The World Health Organization advised pregnant women last month not to get the inoculation unless at high risk for the coronavirus due to underlying illnesses.

5 thoughts on “New York City waitress is FIRED from job for saying she wanted to wait to get COVID-19 vaccine over concerns of its effects on pregnancy

  1. Fck that Job and those people honey.. if yer pregnant Do NOT let these people tell you a dam thing ..piss off would be my TODAY’s Notice
    I quit !

  2. Stop all this back and force BS with determining Safe/Not safe, side effect, some, none, a little a lot or fkng dead. Who gives a shit about any of this fkn shit.

    The day they make this Mandatory, and decide to make it so you can’t go to work or participate normally in the public commons, or ride, drive, fly as they are. Then these “Businesses” need to be absolutely eradicated, Burned to the fkn ground, and if they rebuild it, burn it fkn down again and again until they finally get it.

    More better, these maggots up and down the spectrum need to start being found in alleyway dumpsters….Fk that Red Hook Tavern and every biz that intends or is going along with this shit.
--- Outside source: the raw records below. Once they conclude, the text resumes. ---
-- ==== Sys2Proof/Machine/Geysers.lean ====
section
/-!
DEFINITION. Geysers (chapter 4): targets, arming, firing and their actions; trigger pulses and the reports of their leading
edges to the lens samplers (chapter 18).
-/

namespace Sys2Proof.Machine

/-! ### Trigger outputs -/

/-- The leading edge of output k of tile t is reported to the lens samplers that name it (R442): its tick, and its time on the lead
port's TS_CHAN, d ticks after the present one. An output that FORCE_EN holds has no pulses. -/
def State.lensReport (s : State) (t k d : Nat) : State :=
  s.each (List.range 8) fun s m =>
    if s.on 0 (LM_CFG_EN m) && s.f 0 (LM_CFG_TRIG_TILE m) == t && s.f 0 (LM_CFG_TRIG_OUT m) == k && !s.on t (XTRIG_CTL_FORCE_EN k) then
      let c := s.chan t (s.a (s.f 0 (LM_CFG_TILE m)) (AD_PED_TS_CHAN (s.f 0 (LM_CFG_SRC m))))
      let n := (c.setValue (c.value + d * c.inc)).n
      let (s, ok) := s.seamReach t 0
      let x := smGet s.pos.lens m {}
      if ok then { s with pos.lens := smPut s.pos.lens m { x with reports := x.reports ++ [(s.now + d, n)] } {} } else s
    else s

/-- A pulse of `width` ticks leaves output k of tile t 6 ticks after the present one (R117, R119). A pulse that meets another
merges with it and has no leading edge of its own. -/
def State.xtrigPulse (s : State) (t k width : Nat) : State :=
  let a := s.now + 6
  let old := (smGet s.time.xtrig (tk t k) []).filter fun x => s.now < x.2
  let merged := old.any fun x => decide (x.1 ≤ a) && decide (a ≤ x.2)
  let s := { s with time.xtrig := smPut s.time.xtrig (tk t k) (old ++ [(a, a + max 1 width)]) [] }
  if merged then s else s.lensReport t k 6

/-! ### Geysers -/

/-- An armed geyser of the tile does not fire and shows HELD (R121): a follower in HOLD, or HOLDOVER. -/
def State.geyHold (s : State) (t : Nat) : Bool := s.time.clockLost || s.f t FOLLOW_STATE == 1

/-- HELD (R121). -/
def State.geyHeld (s : State) (t g : Nat) : Bool := s.on t (GY_CTL_ARMED g) && s.geyHold t

/-- How far channel n of a tile lies past a geyser's target, in units of 2^-32 ns (R99, R117). -/
def State.chanPast (s : State) (t n : Nat) (x : GeyTgt) : Int :=
  let c := s.chan t n
  sx 64 (c.n + 2 ^ 64 - x.n) * (2 ^ 32 : Nat) + (c.frac - x.frac)

/-- How far the channel of a geyser lies past its target. -/
def State.geyPast (s : State) (t g : Nat) : Int := s.chanPast t (s.f t (GY_CTL_CHAN g)) (s.geyTgt t g)

/-- PER in units of 2^-32 ns (R118). -/
def State.geyPer (s : State) (t g : Nat) : Nat := s.reg t (GY_PER_NS g) * 2 ^ 32 + s.reg t (GY_PER_FRAC g)

/-- LATE_LIMIT in units of 2^-32 ns (R120). -/
def State.lateLimit (s : State) (t : Nat) : Nat := s.reg t LATE_LIMIT * 2 ^ 32

/-- Set a geyser's target. -/
def State.geySet (s : State) (t g n frac : Nat) : State :=
  s.setGeyTgt t g { s.geyTgt t g with n := n % 2 ^ 64, frac := frac % 2 ^ 32 }

/-- Move the target on by k periods, exactly (R118). -/
def State.geyMove (s : State) (t g k : Nat) : State :=
  let x := s.geyTgt t g
  let v := x.n * 2 ^ 32 + x.frac + k * s.geyPer t g
  s.geySet t g (v / 2 ^ 32) v

/-- Perform the actions of a firing (R119); it counts, and serves as a GEYSER commit point with that sequence (R40). -/
def State.geyAct (s : State) (t g : Nat) : State :=
  let c := s.reg t (GY_COUNT g)
  let c := if c = 0xFFFFFFFF then 1 else c + 1
  let s := s.setReg t (GY_COUNT g) c
  let s := s.setGeyTgt t g { s.geyTgt t g with last := s.now + 1 }
  let s := s.when (s.on t (GY_CTL_ACT_XTRIG g)) fun s => s.xtrigPulse t (s.f t (GY_CTL_XTRIG g)) (s.f t (GY_PULSE_TICKS g))
  let s := s.when (s.on t (GY_CTL_ACT_LINE g)) fun s => s.assertLine t (s.f t (GY_CTL_LINE g))
  let s := s.when (s.on t (GY_CTL_ACT_PDM g) && t == 0) fun s => s.audStart s.audNow
  let s := s.occurrence 3 g c t
  s.when (t == 0) fun s => s.burSource 3 g

/-- An armed geyser at a tick at which its channel lies at or after its target (R117, R118, R120). -/
def State.geyFire (s : State) (t g : Nat) : State :=
  let past := s.geyPast t g
  if ¬ s.on t (GY_CTL_ARMED g) ∨ s.geyHold t ∨ past < 0 ∨ (s.geyTgt t g).last = s.now + 1 then s
  else
    let late : Bool := decide ((s.lateLimit t : Int) < past)
    let drop : Bool := late && s.on t (GY_CTL_LATE_MODE g)
    let per := s.geyPer t g
    let s := if per = 0 then s.setB t (GY_CTL_ARMED g) false
      else
        let k := past.toNat / per
        (s.geyMove t g (k + 1)).addF t (GY_STAT_MISSED g) (if drop then k + 1 else k)
    let s := if drop then (s.setB t (GY_STAT_SUPPRESSED g) true).raise t 265
      else if late then (s.setB t (GY_STAT_LATE g) true).raise t 264 else s
    if drop then s else s.geyAct t g

/-- GYg_CTL.ARM (R121). -/
def State.geyArm (s : State) (t g : Nat) : State := s.setB t (GY_CTL_ARMED g) true

/-- GYg_CTL.DISARM (R121). -/
def State.geyDisarm (s : State) (t g : Nat) : State := s.setB t (GY_CTL_ARMED g) false

/-- A change to a geyser: a firing due in this tick comes before it (R121), and a target that it leaves in the past fires, or is
treated as late, at once (R120). -/
def State.geyChange (s : State) (t g : Nat) (f : State → State) : State := (f (s.geyFire t g)).geyFire t g

/-- Every geyser of a tile on a channel that has moved is judged at this tick (R120, R121). -/
def State.geyJudge (s : State) (t : Nat) (on : Nat → Bool) : State :=
  s.each ((List.range 32).filter fun g => on (s.f t (GY_CTL_CHAN g))) fun s g => s.geyFire t g

/-- A write of GYg_TGT_HI applies the held words (R118). -/
def State.geyTarget (s : State) (t g hi : Nat) : State :=
  s.geyChange t g fun s =>
    let s := s.setReg t (GY_TGT_HI g) (hi % 2 ^ 32)
    s.geySet t g (s.reg64 t (GY_TGT_LO g)) (s.reg t (GY_TGT_FRAC g))

/-- A start from a position compare at time tc, given on each channel (R119, R439). -/
def State.geyStart (s : State) (t g : Nat) (tc : List Nat) : State :=
  s.geyChange t g fun s =>
    let s := if s.on t (GY_CTL_START_REL g) then
        s.geySet t g (tc.getD (s.f t (GY_CTL_CHAN g)) 0 + s.reg64 t (GY_TGT_LO g)) (s.reg t (GY_TGT_FRAC g))
      else s.geySet t g (s.reg64 t (GY_TGT_LO g)) (s.reg t (GY_TGT_FRAC g))
    s.geyArm t g

/-- The target that the instruction ARM writes: whole nanoseconds (R118). -/
def State.geyAim (s : State) (t g n : Nat) : State :=
  ((s.setReg64 t (GY_TGT_LO g) n).setReg t (GY_TGT_FRAC g) 0).geySet t g n 0

/-- The instruction ARM (R82, R118): the geyser takes the target and arms, and its late mode applies; whether the target lies further
back than LATE_LIMIT. -/
def State.geyArmAt (s : State) (t g n : Nat) : State × Bool :=
  (s.geyChange t g fun s => (s.geyAim t g n).geyArm t g, decide ((s.lateLimit t : Int) < (s.geyAim t g n).geyPast t g))

/-! ### Changes of a channel that reach audio and geysers -/

/-- Accepted changes of a channel that are due (R102), and with a step the audio start that follows it (R454) and the geysers it has
carried past their targets (R121). -/
def State.changeApply (s : State) (n : Nat) : State :=
  match s.stepDue n with
  | some ns => (((s.applyChanges n).retrack s).audStep n ns).each s.tileList fun s t => s.geyJudge t (· == n)
  | none => (s.applyChanges n).retrack s

/-- TIME_TICK: every channel and LC0 advance, AON_CAL follows, then accepted changes that are due take effect, and the PDM clocks go on (R98, R102, R123,
R447). -/
def State.timeTick (s : State) : State := (s.tick.calibrateAll.each (List.range 4) State.changeApply).pdmTick

/-- FOLLOWER_STAMP_RECEIVE: the realignment, and the geysers of the tile that it, or the end of HOLD, has carried past their targets
(R103, R121). -/
def State.stampTake (s : State) (t : Nat) : State := ((s.stampReceive t).retrack s).geyJudge t fun _ => true

end Sys2Proof.Machine
end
    At some point they will need to get the Cops/Military involved to enforce the ever growing resistance to all of this Massive Hoax, criminal Conspiracy.

    Let’s hope it is soon, so we can stop pretending we have some future under this fkn Corporation and the “Businesses” that are collaborating with it.

    All this Shit violates not only the Nuremberg, but every tenant of our nation and liberties, let alone the basic concept of due process (or as the corp calls it, Civil Rights) Resistance in the most violent way is what will be “Mandatory” all others will be looked on as traitors/collaborators.

    1. Thanks, Norm. Powerful. And here’s something you might appreciate:

      When movies were movies… A scene from the 1941 film “The Devil and Daniel Webster” where a man who has lost his way is on trial up against the devil (Mr. Scratch), and another man who knows a little something about freedom speaks to the (dead) jury in defense of the man who lost his way:

      4 min:


  3. I’ve never regretted being fired. I saw it as an opportunity for advancement, and a time to move on. Best thing that ever happened, and so, it was so. No regrets.